Saved data entries
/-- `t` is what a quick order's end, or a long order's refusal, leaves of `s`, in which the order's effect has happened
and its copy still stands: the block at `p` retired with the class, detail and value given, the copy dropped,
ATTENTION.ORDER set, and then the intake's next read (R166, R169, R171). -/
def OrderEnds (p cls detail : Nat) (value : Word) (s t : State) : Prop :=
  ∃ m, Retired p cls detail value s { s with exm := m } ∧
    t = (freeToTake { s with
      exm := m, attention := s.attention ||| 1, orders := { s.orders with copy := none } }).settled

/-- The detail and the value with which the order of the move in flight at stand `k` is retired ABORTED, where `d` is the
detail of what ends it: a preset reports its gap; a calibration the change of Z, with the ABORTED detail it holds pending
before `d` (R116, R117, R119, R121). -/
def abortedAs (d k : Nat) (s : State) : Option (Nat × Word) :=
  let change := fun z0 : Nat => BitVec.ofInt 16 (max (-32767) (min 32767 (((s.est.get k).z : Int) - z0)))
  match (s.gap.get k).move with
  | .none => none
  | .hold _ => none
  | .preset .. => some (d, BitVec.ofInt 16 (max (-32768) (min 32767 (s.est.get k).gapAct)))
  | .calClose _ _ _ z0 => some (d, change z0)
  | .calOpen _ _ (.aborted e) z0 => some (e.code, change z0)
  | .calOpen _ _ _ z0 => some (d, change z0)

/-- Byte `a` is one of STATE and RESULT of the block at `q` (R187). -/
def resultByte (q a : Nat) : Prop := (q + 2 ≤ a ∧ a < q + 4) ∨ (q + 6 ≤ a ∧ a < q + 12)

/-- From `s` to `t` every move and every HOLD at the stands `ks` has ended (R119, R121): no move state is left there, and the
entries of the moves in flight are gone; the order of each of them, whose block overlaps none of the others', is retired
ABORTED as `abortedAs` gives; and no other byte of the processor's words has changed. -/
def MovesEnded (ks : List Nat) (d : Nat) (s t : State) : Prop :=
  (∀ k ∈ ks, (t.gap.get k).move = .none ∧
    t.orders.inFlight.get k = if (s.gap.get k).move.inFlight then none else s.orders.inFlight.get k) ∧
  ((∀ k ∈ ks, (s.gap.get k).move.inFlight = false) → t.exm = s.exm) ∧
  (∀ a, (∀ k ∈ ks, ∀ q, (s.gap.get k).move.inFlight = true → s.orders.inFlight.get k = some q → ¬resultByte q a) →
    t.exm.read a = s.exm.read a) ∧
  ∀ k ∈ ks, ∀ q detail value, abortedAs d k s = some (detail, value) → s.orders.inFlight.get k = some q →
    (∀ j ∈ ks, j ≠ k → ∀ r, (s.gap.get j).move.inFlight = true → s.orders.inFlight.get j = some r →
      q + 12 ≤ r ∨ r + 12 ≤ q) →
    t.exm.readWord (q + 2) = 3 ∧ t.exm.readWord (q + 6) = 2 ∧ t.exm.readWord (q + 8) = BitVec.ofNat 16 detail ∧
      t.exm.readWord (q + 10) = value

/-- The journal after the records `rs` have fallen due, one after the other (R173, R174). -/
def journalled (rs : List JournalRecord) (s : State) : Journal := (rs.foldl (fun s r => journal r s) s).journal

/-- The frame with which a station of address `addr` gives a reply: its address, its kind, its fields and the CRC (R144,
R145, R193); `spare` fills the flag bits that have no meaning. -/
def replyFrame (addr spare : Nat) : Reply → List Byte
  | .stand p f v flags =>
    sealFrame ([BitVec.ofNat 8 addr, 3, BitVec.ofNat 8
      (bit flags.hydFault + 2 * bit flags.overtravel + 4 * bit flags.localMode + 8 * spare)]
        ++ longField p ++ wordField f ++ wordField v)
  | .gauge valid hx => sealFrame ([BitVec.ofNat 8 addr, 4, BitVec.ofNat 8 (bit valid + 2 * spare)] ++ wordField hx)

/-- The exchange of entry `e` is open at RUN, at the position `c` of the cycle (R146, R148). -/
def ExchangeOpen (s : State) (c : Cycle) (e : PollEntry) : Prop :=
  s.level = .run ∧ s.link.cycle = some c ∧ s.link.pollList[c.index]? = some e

---

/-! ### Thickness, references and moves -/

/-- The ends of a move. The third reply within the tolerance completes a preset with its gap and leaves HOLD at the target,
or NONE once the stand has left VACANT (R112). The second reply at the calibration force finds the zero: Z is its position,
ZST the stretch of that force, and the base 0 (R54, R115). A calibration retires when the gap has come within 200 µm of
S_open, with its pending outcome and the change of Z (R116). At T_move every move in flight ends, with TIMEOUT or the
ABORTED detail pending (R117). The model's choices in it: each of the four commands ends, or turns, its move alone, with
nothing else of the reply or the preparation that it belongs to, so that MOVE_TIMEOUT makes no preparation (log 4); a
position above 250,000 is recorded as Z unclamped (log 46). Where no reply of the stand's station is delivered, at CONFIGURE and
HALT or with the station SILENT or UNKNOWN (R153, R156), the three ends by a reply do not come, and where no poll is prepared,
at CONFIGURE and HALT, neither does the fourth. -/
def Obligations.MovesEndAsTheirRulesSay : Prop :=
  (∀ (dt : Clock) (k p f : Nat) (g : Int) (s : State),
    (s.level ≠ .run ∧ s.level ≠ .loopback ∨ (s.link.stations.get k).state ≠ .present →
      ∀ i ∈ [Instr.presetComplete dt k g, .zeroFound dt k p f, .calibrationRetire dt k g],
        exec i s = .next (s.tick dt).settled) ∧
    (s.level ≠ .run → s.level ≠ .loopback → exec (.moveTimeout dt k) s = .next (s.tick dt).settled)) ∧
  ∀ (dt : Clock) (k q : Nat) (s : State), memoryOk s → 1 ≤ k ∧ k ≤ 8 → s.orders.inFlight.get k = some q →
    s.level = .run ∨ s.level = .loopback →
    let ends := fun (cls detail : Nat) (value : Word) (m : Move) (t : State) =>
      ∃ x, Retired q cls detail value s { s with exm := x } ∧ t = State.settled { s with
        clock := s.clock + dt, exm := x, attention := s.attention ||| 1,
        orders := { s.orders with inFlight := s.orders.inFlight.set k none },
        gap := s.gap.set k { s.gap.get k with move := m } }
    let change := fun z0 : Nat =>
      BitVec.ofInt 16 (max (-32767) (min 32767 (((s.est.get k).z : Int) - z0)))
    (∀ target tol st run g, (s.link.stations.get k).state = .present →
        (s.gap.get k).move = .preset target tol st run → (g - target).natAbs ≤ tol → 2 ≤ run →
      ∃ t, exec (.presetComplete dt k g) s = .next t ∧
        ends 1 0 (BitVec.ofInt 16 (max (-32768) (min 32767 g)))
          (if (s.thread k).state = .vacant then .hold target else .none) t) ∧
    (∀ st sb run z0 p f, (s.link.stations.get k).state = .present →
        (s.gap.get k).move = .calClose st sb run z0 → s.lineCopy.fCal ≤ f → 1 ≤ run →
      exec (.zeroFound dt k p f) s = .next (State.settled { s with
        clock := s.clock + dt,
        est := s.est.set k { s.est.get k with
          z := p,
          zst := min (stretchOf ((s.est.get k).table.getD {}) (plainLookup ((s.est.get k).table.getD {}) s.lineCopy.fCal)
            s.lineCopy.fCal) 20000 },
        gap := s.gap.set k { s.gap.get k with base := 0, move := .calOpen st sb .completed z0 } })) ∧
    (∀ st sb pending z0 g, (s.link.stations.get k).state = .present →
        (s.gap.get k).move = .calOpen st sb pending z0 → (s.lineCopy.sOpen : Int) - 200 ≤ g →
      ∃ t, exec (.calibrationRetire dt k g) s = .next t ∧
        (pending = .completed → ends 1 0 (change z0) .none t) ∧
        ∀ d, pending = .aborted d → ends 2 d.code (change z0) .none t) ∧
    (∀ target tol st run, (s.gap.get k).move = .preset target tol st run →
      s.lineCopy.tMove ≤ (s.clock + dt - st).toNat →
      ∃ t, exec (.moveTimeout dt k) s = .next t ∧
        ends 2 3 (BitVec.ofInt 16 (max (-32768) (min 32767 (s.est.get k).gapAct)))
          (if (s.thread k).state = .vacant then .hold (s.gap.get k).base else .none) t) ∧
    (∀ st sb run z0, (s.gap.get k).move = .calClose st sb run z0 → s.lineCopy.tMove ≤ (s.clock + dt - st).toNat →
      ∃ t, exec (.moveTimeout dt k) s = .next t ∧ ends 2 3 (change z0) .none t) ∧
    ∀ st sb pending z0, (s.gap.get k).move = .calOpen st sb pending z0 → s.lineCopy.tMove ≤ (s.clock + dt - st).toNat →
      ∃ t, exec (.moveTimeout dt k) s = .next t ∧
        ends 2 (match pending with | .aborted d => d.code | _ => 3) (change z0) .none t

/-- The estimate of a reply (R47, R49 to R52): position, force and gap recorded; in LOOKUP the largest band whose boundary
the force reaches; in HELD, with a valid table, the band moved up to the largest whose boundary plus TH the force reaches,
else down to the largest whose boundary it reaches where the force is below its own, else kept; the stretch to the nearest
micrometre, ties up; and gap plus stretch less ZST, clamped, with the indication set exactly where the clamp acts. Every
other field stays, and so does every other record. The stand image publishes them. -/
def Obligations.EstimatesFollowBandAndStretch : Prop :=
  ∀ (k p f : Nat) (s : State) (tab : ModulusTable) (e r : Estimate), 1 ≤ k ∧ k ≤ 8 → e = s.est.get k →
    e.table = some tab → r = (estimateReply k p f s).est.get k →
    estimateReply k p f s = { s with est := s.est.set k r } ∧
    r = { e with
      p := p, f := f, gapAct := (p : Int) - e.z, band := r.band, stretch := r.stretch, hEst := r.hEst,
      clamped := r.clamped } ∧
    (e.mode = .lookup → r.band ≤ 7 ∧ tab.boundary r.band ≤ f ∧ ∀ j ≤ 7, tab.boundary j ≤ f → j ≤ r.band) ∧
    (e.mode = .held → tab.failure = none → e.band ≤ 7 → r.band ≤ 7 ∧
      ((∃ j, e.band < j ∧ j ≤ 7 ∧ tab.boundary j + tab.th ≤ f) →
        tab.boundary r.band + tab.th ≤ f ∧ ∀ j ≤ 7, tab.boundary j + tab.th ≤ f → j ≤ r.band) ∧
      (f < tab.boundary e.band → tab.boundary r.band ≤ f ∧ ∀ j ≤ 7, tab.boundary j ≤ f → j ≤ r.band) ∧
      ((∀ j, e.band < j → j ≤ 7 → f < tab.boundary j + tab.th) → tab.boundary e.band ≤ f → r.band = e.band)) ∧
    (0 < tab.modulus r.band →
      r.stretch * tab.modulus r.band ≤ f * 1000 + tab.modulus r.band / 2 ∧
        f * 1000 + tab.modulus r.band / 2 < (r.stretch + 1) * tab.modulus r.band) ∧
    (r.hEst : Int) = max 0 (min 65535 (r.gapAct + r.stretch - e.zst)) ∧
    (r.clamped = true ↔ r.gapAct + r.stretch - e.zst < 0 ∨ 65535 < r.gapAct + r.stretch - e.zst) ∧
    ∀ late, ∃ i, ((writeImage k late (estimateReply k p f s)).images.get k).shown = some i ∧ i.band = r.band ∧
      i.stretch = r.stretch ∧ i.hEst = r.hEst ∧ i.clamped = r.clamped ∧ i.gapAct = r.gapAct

What is expected
Using only the entries above, output the line with "t = (freeToTake", the line with "t.exm.read a = s.exm.read a) ∧", and all lines between them, exactly as they stand.

Exercise result
    t = (freeToTake { s with
      exm := m, attention := s.attention ||| 1, orders := { s.orders with copy := none } }).settled

/-- The detail and the value with which the order of the move in flight at stand `k` is retired ABORTED, where `d` is the
detail of what ends it: a preset reports its gap; a calibration the change of Z, with the ABORTED detail it holds pending
before `d` (R116, R117, R119, R121). -/
def abortedAs (d k : Nat) (s : State) : Option (Nat × Word) :=
  let change := fun z0 : Nat => BitVec.ofInt 16 (max (-32767) (min 32767 (((s.est.get k).z : Int) - z0)))
  match (s.gap.get k).move with
  | .none => none
  | .hold _ => none
  | .preset .. => some (d, BitVec.ofInt 16 (max (-32768) (min 32767 (s.est.get k).gapAct)))
  | .calClose _ _ _ z0 => some (d, change z0)
  | .calOpen _ _ (.aborted e) z0 => some (e.code, change z0)
  | .calOpen _ _ _ z0 => some (d, change z0)

/-- Byte `a` is one of STATE and RESULT of the block at `q` (R187). -/
def resultByte (q a : Nat) : Prop := (q + 2 ≤ a ∧ a < q + 4) ∨ (q + 6 ≤ a ∧ a < q + 12)

/-- From `s` to `t` every move and every HOLD at the stands `ks` has ended (R119, R121): no move state is left there, and the
entries of the moves in flight are gone; the order of each of them, whose block overlaps none of the others', is retired
ABORTED as `abortedAs` gives; and no other byte of the processor's words has changed. -/
def MovesEnded (ks : List Nat) (d : Nat) (s t : State) : Prop :=
  (∀ k ∈ ks, (t.gap.get k).move = .none ∧
    t.orders.inFlight.get k = if (s.gap.get k).move.inFlight then none else s.orders.inFlight.get k) ∧
  ((∀ k ∈ ks, (s.gap.get k).move.inFlight = false) → t.exm = s.exm) ∧
  (∀ a, (∀ k ∈ ks, ∀ q, (s.gap.get k).move.inFlight = true → s.orders.inFlight.get k = some q → ¬resultByte q a) →
    t.exm.read a = s.exm.read a) ∧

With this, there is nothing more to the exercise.